Choosing a Pipeline¶
Pre-trained or custom word vectors?¶
The two most important pipelines are tensorflow_embedding
and spacy_sklearn
.
The biggest difference between them is that the spacy_sklearn
pipeline uses pre-trained
word vectors from either GloVe or fastText. Instead, the tensorflow embedding pipeline
doesn’t use any pre-trained word vectors, but instead fits these specifically for your dataset.
The advantage of the spacy_sklearn
pipeline is that if you have a training example like:
“I want to buy apples”, and Rasa is asked to predict the intent for “I want to buy pears”, your model
already knows that the words “apples” and “pears” are very similar. This is especially useful
if you don’t have very much training data (< 500 labeled examples).
The advantage of the tensorflow_embedding
pipeline is that your word vectors will be customised
for your domain. For example, in general English, the word “balance” is closely related to “symmetry”,
but very different to the word “cash”. In a banking domain, “balance” and “cash” are closely related
and you’d like your model to capture that.
You can read more about this topic here .
As a rule of thumb, if there is a spaCy model for your language,
then the spacy_sklearn
pipeline is a good choice for getting started.
However once you have more training data (>500 sentences),
it is highly recommended that you try the tensorflow_embedding
pipeline.
There are also the mitie
and mitie_sklearn
pipelines, which use MITIE as a source of word vectors.

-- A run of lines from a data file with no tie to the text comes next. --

/-! ### `State.setResult` -/

@[simp] theorem State.setResult_cfg (s : State) (v : Word) : (s.setResult v).cfg = s.cfg := rfl
@[simp] theorem State.setResult_cmd (s : State) (v : Word) : (s.setResult v).cmd = s.cmd := rfl
@[simp] theorem State.setResult_code (s : State) (v : Word) : (s.setResult v).code = s.code := rfl
@[simp] theorem State.setResult_arg0 (s : State) (v : Word) : (s.setResult v).arg0 = s.arg0 := rfl
@[simp] theorem State.setResult_arg1 (s : State) (v : Word) : (s.setResult v).arg1 = s.arg1 := rfl
@[simp] theorem State.setResult_oobLen (s : State) (v : Word) : (s.setResult v).oobLen = s.oobLen := rfl
@[simp] theorem State.setResult_result (s : State) (v : Word) : (s.setResult v).result = v := rfl
@[simp] theorem State.setResult_dbuf (s : State) (v : Word) : (s.setResult v).dbuf = s.dbuf := rfl
@[simp] theorem State.setResult_obuf (s : State) (v : Word) : (s.setResult v).obuf = s.obuf := rfl
@[simp] theorem State.setResult_medium (s : State) (v : Word) : (s.setResult v).medium = s.medium := rfl
@[simp] theorem State.setResult_latched (s : State) (v : Word) : (s.setResult v).latched = s.latched := rfl
@[simp] theorem State.setResult_faultMark (s : State) (v : Word) : (s.setResult v).faultMark = s.faultMark := rfl
@[simp] theorem State.setResult_freeCount (s : State) (v : Word) : (s.setResult v).freeCount = s.freeCount := rfl
@[simp] theorem State.setResult_pending (s : State) (v : Word) : (s.setResult v).pending = s.pending := rfl
@[simp] theorem State.setResult_response (s : State) (v : Word) : (s.setResult v).response = s.response := rfl
@[simp] theorem State.setResult_statusOwed (s : State) (v : Word) : (s.setResult v).statusOwed = s.statusOwed := rfl
@[simp] theorem State.setResult_written (s : State) (v : Word) : (s.setResult v).written = s.written := rfl

/-! ### `State.startCommand` -/

@[simp] theorem State.startCommand_cfg (s : State) (w : Word) : (s.startCommand w).cfg = s.cfg := rfl
@[simp] theorem State.startCommand_cmd (s : State) (w : Word) : (s.startCommand w).cmd = w := rfl
@[simp] theorem State.startCommand_code (s : State) (w : Word) : (s.startCommand w).code = s.code := rfl
@[simp] theorem State.startCommand_arg0 (s : State) (w : Word) : (s.startCommand w).arg0 = s.arg0 := rfl
@[simp] theorem State.startCommand_arg1 (s : State) (w : Word) : (s.startCommand w).arg1 = s.arg1 := rfl
@[simp] theorem State.startCommand_oobLen (s : State) (w : Word) : (s.startCommand w).oobLen = s.oobLen := rfl
@[simp] theorem State.startCommand_result (s : State) (w : Word) : (s.startCommand w).result = s.result := rfl
@[simp] theorem State.startCommand_dbuf (s : State) (w : Word) : (s.startCommand w).dbuf = s.dbuf := rfl
@[simp] theorem State.startCommand_obuf (s : State) (w : Word) : (s.startCommand w).obuf = s.obuf := rfl
@[simp] theorem State.startCommand_medium (s : State) (w : Word) : (s.startCommand w).medium = s.medium := rfl
@[simp] theorem State.startCommand_latched (s : State) (w : Word) : (s.startCommand w).latched = some ⟨w, s.arg0, s.arg1, s.oobLen⟩ := rfl
@[simp] theorem State.startCommand_faultMark (s : State) (w : Word) : (s.startCommand w).faultMark = s.faultMark := rfl
@[simp] theorem State.startCommand_freeCount (s : State) (w : Word) : (s.startCommand w).freeCount = s.freeCount := rfl
@[simp] theorem State.startCommand_pending (s : State) (w : Word) : (s.startCommand w).pending = s.pending := rfl
@[simp] theorem State.startCommand_response (s : State) (w : Word) : (s.startCommand w).response = s.response := rfl
@[simp] theorem State.startCommand_statusOwed (s : State) (w : Word) : (s.startCommand w).statusOwed = true := rfl
@[simp] theorem State.startCommand_written (s : State) (w : Word) : (s.startCommand w).written = s.written := rfl

/-! ### `State.memWrite` -/

@[simp] theorem State.memWrite_cfg (s : State) (base : Nat) (bs : List Byte) : (s.memWrite base bs).cfg = s.cfg := rfl
@[simp] theorem State.memWrite_cmd (s : State) (base : Nat) (bs : List Byte) : (s.memWrite base bs).cmd = s.cmd := rfl
@[simp] theorem State.memWrite_code (s : State) (base : Nat) (bs : List Byte) : (s.memWrite base bs).code = s.code := rfl
@[simp] theorem State.memWrite_arg0 (s : State) (base : Nat) (bs : List Byte) : (s.memWrite base bs).arg0 = s.arg0 := rfl
@[simp] theorem State.memWrite_arg1 (s : State) (base : Nat) (bs : List Byte) : (s.memWrite base bs).arg1 = s.arg1 := rfl
@[simp] theorem State.memWrite_oobLen (s : State) (base : Nat) (bs : List Byte) : (s.memWrite base bs).oobLen = s.oobLen := rfl
@[simp] theorem State.memWrite_result (s : State) (base : Nat) (bs : List Byte) : (s.memWrite base bs).result = s.result := rfl
@[simp] theorem State.memWrite_dbuf (s : State) (base : Nat) (bs : List Byte) : (s.memWrite base bs).dbuf = s.dbuf := rfl
@[simp] theorem State.memWrite_obuf (s : State) (base : Nat) (bs : List Byte) : (s.memWrite base bs).obuf = s.obuf := rfl
@[simp] theorem State.memWrite_medium (s : State) (base : Nat) (bs : List Byte) : (s.memWrite base bs).medium = s.medium.write base bs := rfl
@[simp] theorem State.memWrite_latched (s : State) (base : Nat) (bs : List Byte) : (s.memWrite base bs).latched = s.latched := rfl
@[simp] theorem State.memWrite_faultMark (s : State) (base : Nat) (bs : List Byte) : (s.memWrite base bs).faultMark = s.faultMark := rfl
@[simp] theorem State.memWrite_freeCount (s : State) (base : Nat) (bs : List Byte) : (s.memWrite base bs).freeCount = s.freeCount := rfl
@[simp] theorem State.memWrite_pending (s : State) (base : Nat) (bs : List Byte) : (s.memWrite base bs).pending = s.pending := rfl
@[simp] theorem State.memWrite_response (s : State) (base : Nat) (bs : List Byte) : (s.memWrite base bs).response = s.response := rfl
@[simp] theorem State.memWrite_statusOwed (s : State) (base : Nat) (bs : List Byte) : (s.memWrite base bs).statusOwed = s.statusOwed := rfl
@[simp] theorem State.memWrite_written (s : State) (base : Nat) (bs : List Byte) : (s.memWrite base bs).written = s.written := rfl

/-! ### `State.respond` -/

@[simp] theorem State.respond_cfg (s : State) (r : Response) : (s.respond r).cfg = s.cfg := rfl
@[simp] theorem State.respond_cmd (s : State) (r : Response) : (s.respond r).cmd = s.cmd := rfl
@[simp] theorem State.respond_code (s : State) (r : Response) : (s.respond r).code = s.code := rfl
@[simp] theorem State.respond_arg0 (s : State) (r : Response) : (s.respond r).arg0 = s.arg0 := rfl
@[simp] theorem State.respond_arg1 (s : State) (r : Response) : (s.respond r).arg1 = s.arg1 := rfl
@[simp] theorem State.respond_oobLen (s : State) (r : Response) : (s.respond r).oobLen = s.oobLen := rfl
@[simp] theorem State.respond_result (s : State) (r : Response) : (s.respond r).result = s.result := rfl
@[simp] theorem State.respond_dbuf (s : State) (r : Response) : (s.respond r).dbuf = s.dbuf := rfl
@[simp] theorem State.respond_obuf (s : State) (r : Response) : (s.respond r).obuf = s.obuf := rfl
@[simp] theorem State.respond_medium (s : State) (r : Response) : (s.respond r).medium = s.medium := rfl
@[simp] theorem State.respond_latched (s : State) (r : Response) : (s.respond r).latched = s.latched := rfl
@[simp] theorem State.respond_faultMark (s : State) (r : Response) : (s.respond r).faultMark = s.faultMark := rfl
@[simp] theorem State.respond_freeCount (s : State) (r : Response) : (s.respond r).freeCount = s.freeCount := rfl
@[simp] theorem State.respond_pending (s : State) (r : Response) : (s.respond r).pending = s.pending := rfl
@[simp] theorem State.respond_response (s : State) (r : Response) : (s.respond r).response = r := rfl
@[simp] theorem State.respond_statusOwed (s : State) (r : Response) : (s.respond r).statusOwed = s.statusOwed := rfl
@[simp] theorem State.respond_written (s : State) (r : Response) : (s.respond r).written = s.written := rfl

/-! ### `State.settle` -/

@[simp] theorem State.settle_cfg (s : State) (r : HostReg) : (s.settle r).cfg = s.cfg := by cases r <;> rfl
@[simp] theorem State.settle_cmd (s : State) (r : HostReg) : (s.settle r).cmd = s.cmd := by cases r <;> rfl
@[simp] theorem State.settle_code (s : State) (r : HostReg) : (s.settle r).code = s.code := by cases r <;> rfl
@[simp] theorem State.settle_arg0 (s : State) (r : HostReg) : (s.settle r).arg0 = s.arg0 := by cases r <;> rfl
@[simp] theorem State.settle_arg1 (s : State) (r : HostReg) : (s.settle r).arg1 = s.arg1 := by cases r <;> rfl
@[simp] theorem State.settle_oobLen (s : State) (r : HostReg) : (s.settle r).oobLen = s.oobLen := by cases r <;> rfl
@[simp] theorem State.settle_result (s : State) (r : HostReg) : (s.settle r).result = s.result := by cases r <;> rfl
@[simp] theorem State.settle_dbuf (s : State) (r : HostReg) : (s.settle r).dbuf = s.dbuf := by cases r <;> rfl
@[simp] theorem State.settle_obuf (s : State) (r : HostReg) : (s.settle r).obuf = s.obuf := by cases r <;> rfl
@[simp] theorem State.settle_medium (s : State) (r : HostReg) : (s.settle r).medium = s.medium := by cases r <;> rfl
@[simp] theorem State.settle_latched (s : State) (r : HostReg) : (s.settle r).latched = s.latched := by cases r <;> rfl
@[simp] theorem State.settle_faultMark (s : State) (r : HostReg) : (s.settle r).faultMark = s.faultMark := by cases r <;> rfl
@[simp] theorem State.settle_freeCount (s : State) (r : HostReg) : (s.settle r).freeCount = s.freeCount := by cases r <;> rfl
@[simp] theorem State.settle_pending (s : State) (r : HostReg) : (s.settle r).pending = s.pending := by cases r <;> rfl
@[simp] theorem State.settle_response (s : State) (r : HostReg) : (s.settle r).response = s.response := by cases r <;> rfl
@[simp] theorem State.settle_statusOwed (s : State) : (s.settle .status).statusOwed = (s.statusOwed && s.busy) := rfl
@[simp] theorem State.settle_written (s : State) (r : HostReg) : (s.settle r).written = s.written := by cases r <;> rfl

theorem State.settle_of_ne_status (s : State) (r : HostReg) (h : r ≠ .status) : s.settle r = s := by
  cases r <;> first | rfl | exact absurd rfl h

/-- The host's duty stays as it is while the command runs, and is done once it has ended. -/
theorem State.settle_status_of_idle (s : State) (h : s.busy = false) :
    s.settle .status = { s with statusOwed := false } := by
  simp [State.settle, h]

theorem State.settle_status_of_busy (s : State) (h : s.busy = true) : s.settle .status = s := by
  simp [State.settle, h]

/-! ### `State.setPending` -/

@[simp] theorem State.setPending_cfg (s : State) (rest : List Move) : (s.setPending rest).cfg = s.cfg := rfl
@[simp] theorem State.setPending_cmd (s : State) (rest : List Move) : (s.setPending rest).cmd = s.cmd := rfl
@[simp] theorem State.setPending_code (s : State) (rest : List Move) : (s.setPending rest).code = s.code := rfl
@[simp] theorem State.setPending_arg0 (s : State) (rest : List Move) : (s.setPending rest).arg0 = s.arg0 := rfl
@[simp] theorem State.setPending_arg1 (s : State) (rest : List Move) : (s.setPending rest).arg1 = s.arg1 := rfl
@[simp] theorem State.setPending_oobLen (s : State) (rest : List Move) : (s.setPending rest).oobLen = s.oobLen := rfl
@[simp] theorem State.setPending_result (s : State) (rest : List Move) : (s.setPending rest).result = s.result := rfl
@[simp] theorem State.setPending_dbuf (s : State) (rest : List Move) : (s.setPending rest).dbuf = s.dbuf := rfl
@[simp] theorem State.setPending_obuf (s : State) (rest : List Move) : (s.setPending rest).obuf = s.obuf := rfl
@[simp] theorem State.setPending_medium (s : State) (rest : List Move) : (s.setPending rest).medium = s.medium := rfl
@[simp] theorem State.setPending_latched (s : State) (rest : List Move) : (s.setPending rest).latched = s.latched := rfl
@[simp] theorem State.setPending_faultMark (s : State) (rest : List Move) : (s.setPending rest).faultMark = s.faultMark := rfl
@[simp] theorem State.setPending_freeCount (s : State) (rest : List Move) : (s.setPending rest).freeCount = s.freeCount := rfl
@[simp] theorem State.setPending_pending (s : State) (rest : List Move) : (s.setPending rest).pending = rest := rfl
@[simp] theorem State.setPending_response (s : State) (rest : List Move) : (s.setPending rest).response = s.response := rfl
@[simp] theorem State.setPending_statusOwed (s : State) (rest : List Move) : (s.setPending rest).statusOwed = s.statusOwed := rfl
@[simp] theorem State.setPending_written (s : State) (rest : List Move) : (s.setPending rest).written = s.written := rfl

/-! ### `State.scramble` -/

@[simp] theorem State.scramble_cfg (s : State) (r : Range) : (s.scramble r).cfg = s.cfg := rfl
@[simp] theorem State.scramble_cmd (s : State) (r : Range) : (s.scramble r).cmd = s.cmd := rfl
@[simp] theorem State.scramble_code (s : State) (r : Range) : (s.scramble r).code = s.code := rfl
@[simp] theorem State.scramble_arg0 (s : State) (r : Range) : (s.scramble r).arg0 = s.arg0 := rfl
@[simp] theorem State.scramble_arg1 (s : State) (r : Range) : (s.scramble r).arg1 = s.arg1 := rfl
@[simp] theorem State.scramble_oobLen (s : State) (r : Range) : (s.scramble r).oobLen = s.oobLen := rfl
@[simp] theorem State.scramble_result (s : State) (r : Range) : (s.scramble r).result = s.result := rfl
@[simp] theorem State.scramble_dbuf (s : State) (r : Range) : (s.scramble r).dbuf = s.dbuf := rfl
@[simp] theorem State.scramble_obuf (s : State) (r : Range) : (s.scramble r).obuf = s.obuf := rfl
@[simp] theorem State.scramble_medium (s : State) (r : Range) : (s.scramble r).medium = s.medium.write r.1 (freeBytes s.freeCount r.2) := rfl
@[simp] theorem State.scramble_latched (s : State) (r : Range) : (s.scramble r).latched = s.latched := rfl
@[simp] theorem State.scramble_faultMark (s : State) (r : Range) : (s.scramble r).faultMark = s.faultMark := rfl
@[simp] theorem State.scramble_freeCount (s : State) (r : Range) : (s.scramble r).freeCount = s.freeCount + r.2 := rfl
@[simp] theorem State.scramble_pending (s : State) (r : Range) : (s.scramble r).pending = s.pending := rfl
@[simp] theorem State.scramble_response (s : State) (r : Range) : (s.scramble r).response = s.response := rfl
@[simp] theorem State.scramble_statusOwed (s : State) (r : Range) : (s.scramble r).statusOwed = s.statusOwed := rfl
@[simp] theorem State.scramble_written (s : State) (r : Range) : (s.scramble r).written = s.written := rfl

We do not recommend that you use these; they are likely to be deprecated in a future release.
Multiple Intents¶
If you want to split intents into multiple labels, e.g. for predicting multiple intents or for modeling hierarchical intent structure, you can only do this with the tensorflow pipeline. To do this, use these flags:
intent_tokenization_flag
iftrue
the algorithm will split the intent labels into tokens and use a bag-of-words representations for them;intent_split_symbol
sets the delimiter string to split the intent labels. Default_
Here’s an example configuration:
language: "en"
pipeline:
- name: "intent_featurizer_count_vectors"
- name: "intent_classifier_tensorflow_embedding"

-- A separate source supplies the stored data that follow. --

/-! ### Register reads and writes -/

/-- Settles O38: `STATUS` is the read that the duty asks for; every other of these registers is one that it forbids
before. -/
theorem registerReadsReturnTheRegister : Obligations.RegisterReadsReturnTheRegister := by
  intro s a v rest hidle hp hregister
  rw [step_of_access hp]
  by_cases hstatus : a = 0x04
  · subst hstatus
    have hv : v = s.status := by
      simpa using hregister
    have hread := (s.setPending rest).hostAccess_readStatus
    rw [State.settle_status_of_idle (s.setPending rest) hidle] at hread
    rw [if_pos rfl, if_pos rfl, hv]
    exact congrArg Host.Outcome.next hread
  · obtain ⟨r, hr, hforbidden, hv⟩ :
        ∃ r, regAt a = some r ∧ (PortOp.readReg r).allowedWhileBusy = false ∧ s.readReg r = v := by
      rcases hregister with hlisted | ⟨h4, rfl, hrange⟩
      · simp only [List.mem_cons, Prod.mk.injEq, List.not_mem_nil, or_false, hstatus, false_and, false_or] at hlisted
        rcases hlisted with ⟨rfl, rfl⟩ | ⟨rfl, rfl⟩ | ⟨rfl, rfl⟩ | ⟨rfl, rfl⟩ | ⟨rfl, rfl⟩ <;> exact ⟨_, rfl, rfl, rfl⟩
      · exact ⟨.reserved, by rw [regAt_eq a (by omega) h4, HostReg.ofOffset_reserved h4 hrange], rfl, rfl⟩
    rw [State.hostAccess_read_of_idle (s := s.setPending rest) hidle hr hforbidden, if_neg hstatus, if_neg hstatus, ← hv]
    cases r <;> rfl

/-- Settles O39: each offset is its register of the map, and a value that fits is read as it is. -/
theorem geometryRegistersReadTheGeometry : Obligations.GeometryRegistersReadTheGeometry := by
  intro s a n rest hp hfits hregister
  obtain ⟨r, hr, rfl⟩ : ∃ r, regAt a = some (.geo r) ∧ r.value s.cfg = n := by
    simp only [List.mem_cons, Prod.mk.injEq, List.not_mem_nil, or_false] at hregister
    rcases hregister with ⟨rfl, rfl⟩ | ⟨rfl, rfl⟩ | ⟨rfl, rfl⟩ | ⟨rfl, rfl⟩ | ⟨rfl, rfl⟩ | ⟨rfl, rfl⟩ | ⟨rfl, rfl⟩ |
      ⟨rfl, rfl⟩ | ⟨rfl, rfl⟩ | ⟨rfl, rfl⟩ <;> exact ⟨_, rfl, rfl⟩
  have hword : geometryWord (r.value s.cfg) = BitVec.ofNat 32 (r.value s.cfg) := if_pos hfits
  rw [step_of_access hp, State.hostAccess_read_geo hr, ← hword]
  rfl

/-- Settles O40: each offset is its register of the map, and the write of that register is what `writeReg` makes of it. -/
theorem registerWritesStoreOrAreIgnored : Obligations.RegisterWritesStoreOrAreIgnored := by
  rintro s a v rest m hidle hp rfl
  have hstep : ∀ r, regAt a = some r → r ≠ .cmd → step s = .next { (s.setPending rest).writeReg v r with
      faultMark := s.unreadMark (.write32 a v), response := .ack } := fun r hr hcmd =>
    (step_of_access hp).trans (congrArg _ (State.hostAccess_write_of_idle (s := s.setPending rest) hidle hr hcmd))
  refine ⟨?_, ?_, ?_, fun h4 hlt hrange => ?_⟩
  · rintro rfl
    exact hstep .arg0 rfl (by simp)
  · rintro rfl
    exact hstep .arg1 rfl (by simp)
  · rintro rfl
    exact hstep .oobLen rfl (by simp)
  · have hoffset : a.toNat = 0x04 ∨ 0x14 ≤ a.toNat := hrange.imp_left fun h => by rw [h]; rfl
    have hreadOnly := HostReg.isReadOnly_ofOffset hoffset
    rw [hstep _ (regAt_eq a hlt h4) (HostReg.ne_cmd_of_isReadOnly hreadOnly),
      State.writeReg_of_isReadOnly _ _ hreadOnly]
    rfl

/-! ### The write of `CMD` -/

/-- `BUSY` is bit 31 of the `STATUS` word (R105). -/
theorem State.status_of_busy (s : State) (h : s.busy = true) : s.status = 0x80000000 ||| s.code.value.setWidth 32 := by
  rw [State.status, h]
  cases s.code <;> rfl

theorem State.status_of_idle (s : State) (h : s.busy = false) : s.status = s.code.value.setWidth 32 := by
  rw [State.status, h]
  cases s.code <;> rfl

/-- The write of `CMD` to an idle block: the two duties are checked, then the command starts. -/
theorem State.hostAccess_writeCmd_of_idle {s : State} (hidle : s.busy = false) (w : Word) :
    s.hostAccess (.write32 0x00 w) = { s.startCommand w with
      response := .ack
      faultMark := if s.operandsOwed w = true then
          some ((s.unreadMark (.write32 0x00 w)).getD (.hostProtocolViolation (.write32 0x00 w)))
        else s.unreadMark (.write32 0x00 w) } := by
  rw [State.hostAccess_of_portOp (op := .writeReg .cmd w) rfl (.inl hidle), s.checkCompletion_eq_unreadMark _ _ rfl]
  have howed : ({ s with faultMark := s.unreadMark (.write32 0x00 w) } : State).operandsOwed w = s.operandsOwed w := rfl
  by_cases hw : s.operandsOwed w = true
  · rw [if_pos hw, State.portAccess, State.checkStart_of_operandsOwed _ _ (howed.trans hw)]
    rfl
  · rw [if_neg hw, State.portAccess, State.checkStart_of_not_operandsOwed _ _ (by rw [howed]; simpa using hw)]
    rfl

intent_tokenization_flag: true
intent_split_symbol: "_"
Custom pipelines¶
Creating your own pipelines is possible by directly passing the names of the
components to Rasa NLU in the pipeline
configuration variable, e.g.
pipeline:
- name: "nlp_spacy"
- name: "ner_crf"
- name: "ner_synonyms"
This creates a pipeline that only does entity recognition, but no intent classification. Hence, the output will not contain any useful intents. You can find the details of each component in Pipeline and Component Configuration.
If you want to use custom components in your pipeline, see Custom Components.